[Items from a dataset]
*** Block opens ***

-- ==== Sys2Proof/Machine/Link.lean ====
section
/-! DEFINITION. Shared operations of the Link Ports: placing, acknowledgements, retransmission rounds, valid frames, dormancy
(R138 to R155, R167, R170, R171). -/

namespace Sys2Proof.Machine

/-! ## Timers of a port -/

/-- The retransmit timeout in microseconds (R150). -/
def Params.retransmitTime (q : Params) : Nat := q.retransmit * (10 * ms)

/-- The silence timer started for the full limit, where it runs (R162, R167): in UP and ENTERING_DORMANT, with a limit and
without the closing mark. -/
def PortState.listen (P : PortState) : PortState :=
  if (P.session = .up ∨ P.session = .enteringDormant) ∧ P.params.silenceLimit ≠ 0 ∧ P.closing = false then
    { P with silence := some (P.params.silenceLimit * (100 * ms)) }
  else P

/-- A valid frame reaches the session layer (R138, R167, R171): it restarts the silence timer and returns a DORMANT port to
UP. An expiry of the silence timer taken with it, but after it, does not happen (R167; log 31). -/
def PortState.hearFrame (P : PortState) : PortState :=
  PortState.listen { P with session := if P.session = .dormant then .up else P.session, heardNow := true }

/-- The cumulative acknowledgement number of the part, E − 1 (R133, R146). -/
def PortState.ackNo (P : PortState) : Byte := P.expected - 1

/-! ## Placing (R148) -/

/-- A message is placed in a DATA frame: it takes the send sequence number and joins the send window. -/
def PortState.place (message : List Byte) (role : Role) (P : PortState) : PortState :=
  { P with
    sendSeq := P.sendSeq + 1
    window := P.window ++ [{ seq := P.sendSeq, message := message, role := role, sent := .waiting }] }

/-! ## Entering DORMANT (R170) -/

/-- What R170 asks of a port in ENTERING_DORMANT. A place held for a request not yet taken counts as a reply to come
(R179; log 16). -/
def PortState.quiet (P : PortState) : Bool :=
  P.session == .enteringDormant && P.window.isEmpty && P.backlog.isEmpty && P.accepted.isEmpty && P.ackOwed == .clear &&
    !P.ackDemand

/-- The test of R170, made whenever one of its parts changes. -/
def PortState.fallAsleep (P : PortState) : PortState :=
  if P.quiet then { P with session := .dormant, silence := none, retransmit := none } else P

/-! ## Acknowledgements (R149) -/

/-- The frames of a window that an acknowledgement number names, with those before it, and the frames left; none when the
number names no frame of the window. -/
def splitWindow (a : Byte) : List Slot → Option (List Slot × List Slot)
  | [] => none
  | w :: ws =>
    if w.seq = a then some ([w], ws) else (splitWindow a ws).map fun yz => (w :: yz.1, yz.2)

/-- The window after an acknowledgement (R149, R150): the attempt count returns to 0, the retransmit timer restarts for the
new oldest frame if that has gone out and otherwise waits for its end, and acknowledged frames leave the round. The rules do not
say what becomes of a round that still waits behind the one in progress when frames remain: it is the model's choice that it is
still made, with the frames then in the window, and that the attempt count at 0 does not count it again (log 11). An expiry of
the timer taken with the acknowledgement, but after it, does not happen (R153; log 31). -/
def PortState.ackWindow (rest : List Slot) (P : PortState) : PortState :=
  { P with
    window := rest
    attempts := 0
    retransmit :=
      match rest with
      | [] => none
      | w :: _ => if w.sent = .sent then some P.params.retransmitTime else none
    expiryNow := .precluded
    round := P.round.filter fun q => rest.any fun w => w.seq == q
    roundsDue := if rest.isEmpty then 0 else P.roundsDue }

/-- The Route Table hears that the frame of a NOTIFY is acknowledged (R76). Only the latest offer of the current batch starts
the service timer. -/
def Route.offerAcked (p : Port) (tag seq : Byte) (t : Route) : Route :=
  match t.batch with
  | none => t
  | some b =>
    if t.owner = some p ∧ b.tag = tag ∧ b.frame = seq ∧ b.phase = .awaitingAck then
      if t.cfg.serviceTimeout = 0 then { t with batch := some { b with phase := .untimed }, timer := none }
      else
        { t with batch := some { b with phase := .timing }, timer := some (t.cfg.serviceTimeout * (100 * ms)) }
    else t

/-- The Link Port reports the acknowledgement of a message to the block that waits for it (R149). -/
def reportAcked (p : Port) (s : State) (w : Slot) : State :=
  match w.role with
  | .plain => s
  | .close => if (s.port p).session ≠ .closed ∧ (s.port p).closing = true then orderlyEnd p s else s
  | .refusedOpen => if (s.port p).refusing then orderlyEnd p s else s
  | .deviceReset => resetIfPending p s
  | .notify r tag => s.updRoute r (Route.offerAcked p tag w.seq)

/-- An acknowledgement number from the agent is applied to the send window (R149). -/
def applyAck (p : Port) (a : Byte) (s : State) : State :=
  match splitWindow a (s.port p).window with
  | none => s
  | some (acked, rest) =>
    (acked.foldl (reportAcked p) (s.updPort p (PortState.ackWindow rest))).updPort p PortState.fallAsleep

/-! ## Retransmission rounds (R151, R152, R154) -/

/-- A retransmission round: the attempt count rises and every frame of the window is to be sent again, behind a round still
in progress. -/
def PortState.addRound (P : PortState) : PortState :=
  if P.round.isEmpty then { P with attempts := P.attempts + 1, round := P.window.map Slot.seq }
  else { P with attempts := P.attempts + 1, roundsDue := P.roundsDue + 1 }

/-- A round is called for (R151, R154). -/
def callRound (p : Port) (s : State) : State :=
  if (s.port p).attempts < Config.retryLimit then s.updPort p PortState.addRound else retryLimitReached p s

/-- An expiry of the retransmit timer can come now (R150, R153). -/
def PortState.mayExpire (P : PortState) : Bool :=
  match P.expiryNow with
  | .byTimer => P.retransmit.isSome
  | .precluded => false
  | .joined => true

/-- An ACK frame with report flags has left frames (R153): an expiry that could have been taken before it can be taken after it,
and each makes its round. R153 says so "in either order", and also that an expiry taken after an acknowledgement does not happen.
It is the model's choice that this holds where the frame removed the oldest as well, whether or not the new oldest has been sent to
its end, and that the expiry of an acknowledgement without flags is the one that does not happen (log 31). -/
def PortState.joinExpiry (couldExpire : Bool) (P : PortState) : PortState :=
  { P with expiryNow := if couldExpire then .joined else P.expiryNow }

/-! ## The transmitter (R147) -/

/-- The transmitter is free to begin a frame: it sends one at a time, and a frame that has begun is sent to its end, which
FRAME_TRANSMIT_END brings for a frame of every type (R147, R158; log 10). -/
def PortState.txFree (P : PortState) : Bool := P.tx.isNone

/-- The port may begin ACK and DATA frames (R147): its session state is neither CLOSED nor DORMANT. -/
def PortState.mayTransmit (P : PortState) : Bool := P.session == .up || P.session == .enteringDormant

/-- An ACK frame is ready to go (R147). -/
def PortState.ackReady (P : PortState) : Bool := P.ackDemand || P.ackOwed == .due

/-- The round in progress and the rounds behind it, with the next round begun when the one before it is over (R152). -/
def PortState.roundNow (P : PortState) : List Byte × Nat :=
  if P.round.isEmpty ∧ 0 < P.roundsDue then (P.window.map Slot.seq, P.roundsDue - 1) else (P.round, P.roundsDue)

/-- The DATA frame the transmitter takes next (R147): the next of a round, else the oldest that has not begun. -/
def PortState.nextData (P : PortState) : Option Slot :=
  match P.roundNow.1 with
  | q :: _ => P.window.find? fun w => w.seq == q
  | [] => P.window.find? fun w => w.sent == .waiting

/-- A frame of the window begins transmission: one that has never begun is now being sent. -/
def Slot.begin (q : Byte) (w : Slot) : Slot :=
  if w.seq = q ∧ w.sent = .waiting then { w with sent := .sending } else w

/-- A frame of the window has been transmitted to its end. -/
def Slot.finish (q : Byte) (w : Slot) : Slot := if w.seq = q then { w with sent := .sent } else w

/-! ## Frames from the agent -/

/-- The receiver of a port takes what a command brings. While a reported break stands, the line stays at space and the receiver
finds no byte, header or frame in it (R155), so the command leaves the part as it is. -/
def received (p : Port) (s : State) (f : State → State) : Host.Outcome State Fault Refusal :=
  taken s fun s => if (s.port p).breakReported then s else f s

/-- The receiver completes this frame now (R138): it has gathered the frame's header, or it is in HUNT, where the command
stands for the whole frame (log 3). -/
def PortState.completes (t : FrameType) (seq info : Byte) (payload : List Byte) (P : PortState) : Bool :=
  payload.length ≤ Config.longestPayload &&
    match P.receiver with
    | .hunt => true
    | .payload header gathered =>
      header.take 6 == headerBytes t seq info payload.length && gathered.isPrefixOf payload && !payload.isEmpty
    | .header _ => false
    | .skip _ => false

/-- The receiver returns to HUNT. -/
def PortState.toHunt (P : PortState) : PortState := { P with receiver := .hunt }

/-- The code of OPEN (section 10.2). -/
def openCode : Byte := 0x01

/-- A payload begins with the OPEN code (R144, R161). -/
def isOpen (payload : List Byte) : Bool := payload.head? == some openCode

/-- A SEQ is one of the four values before E (R141, R143). -/
def duplicateSeq (e seq : Byte) : Bool := 1 ≤ (e - seq).toNat && (e - seq).toNat ≤ 4

/-- A SEQ is one to three ahead of E (R141). -/
def aheadSeq (e seq : Byte) : Bool := 1 ≤ (seq - e).toNat && (seq - e).toNat ≤ 3

/-- Places of the backlog in use (R142, R179): replies held, and requests accepted and not yet taken; an OPEN needs none. -/
def PortState.placesUsed (P : PortState) : Nat :=
  P.backlog.length + (P.accepted.filter fun q => !isOpen q.payload).length

/-- The acknowledgement owed is set at an acceptance; the 1 ms counts from the one that set it (R146). -/
def AckOwed.set : AckOwed → AckOwed
  | .clear => .waiting ms
  | .waiting left => .waiting left
  | .due => .due

/-- A DATA frame is accepted in order (R141, R170): E advances, the acknowledgement is owed, an ENTERING_DORMANT port is UP
again, and a request is handed to the decoder. -/
def PortState.accept (requests : List Request) (P : PortState) : PortState :=
  { P with expected := P.expected + 1, ackOwed := P.ackOwed.set, session := .up, accepted := P.accepted ++ requests }

/-- A valid DATA frame other than an OPEN is judged by its SEQ (R141 to R143). -/
def PortState.judge (seq : Byte) (payload : List Byte) (P : PortState) : PortState :=
  if seq = P.expected then
    if payload = [] then P.accept []
    else if P.placesUsed < Config.backlogPlaces then P.accept [{ seq := seq, payload := payload }]
    else (P.record ReportFlags.setRxFull).demand
  else if duplicateSeq P.expected seq then P.demand
  else if aheadSeq P.expected seq then (P.record ReportFlags.setOutOfOrder).demand
  else (P.record ReportFlags.setWindowExceeded).demand

/-- An OPEN accepted, in CLOSED or within a session, is handed to the session layer; an ENTERING_DORMANT port is UP again
(R144, R161, R165). -/
def PortState.acceptOpen (seq : Byte) (payload : List Byte) (P : PortState) : PortState :=
  { P with
    session := if P.session = .closed then .closed else .up
    accepted := P.accepted ++ [{ seq := seq, payload := payload }] }

end Sys2Proof.Machine
end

*** Block closes ***

▸ Task objective: Above are some records; copy exactly the lines from the one with "expiryNow := .precluded" through the one with "the service timer. -/", both included, and no others.

▸ Answer below:
    expiryNow := .precluded
    round := P.round.filter fun q => rest.any fun w => w.seq == q
    roundsDue := if rest.isEmpty then 0 else P.roundsDue }

/-- The Route Table hears that the frame of a NOTIFY is acknowledged (R76). Only the latest offer of the current batch starts
the service timer. -/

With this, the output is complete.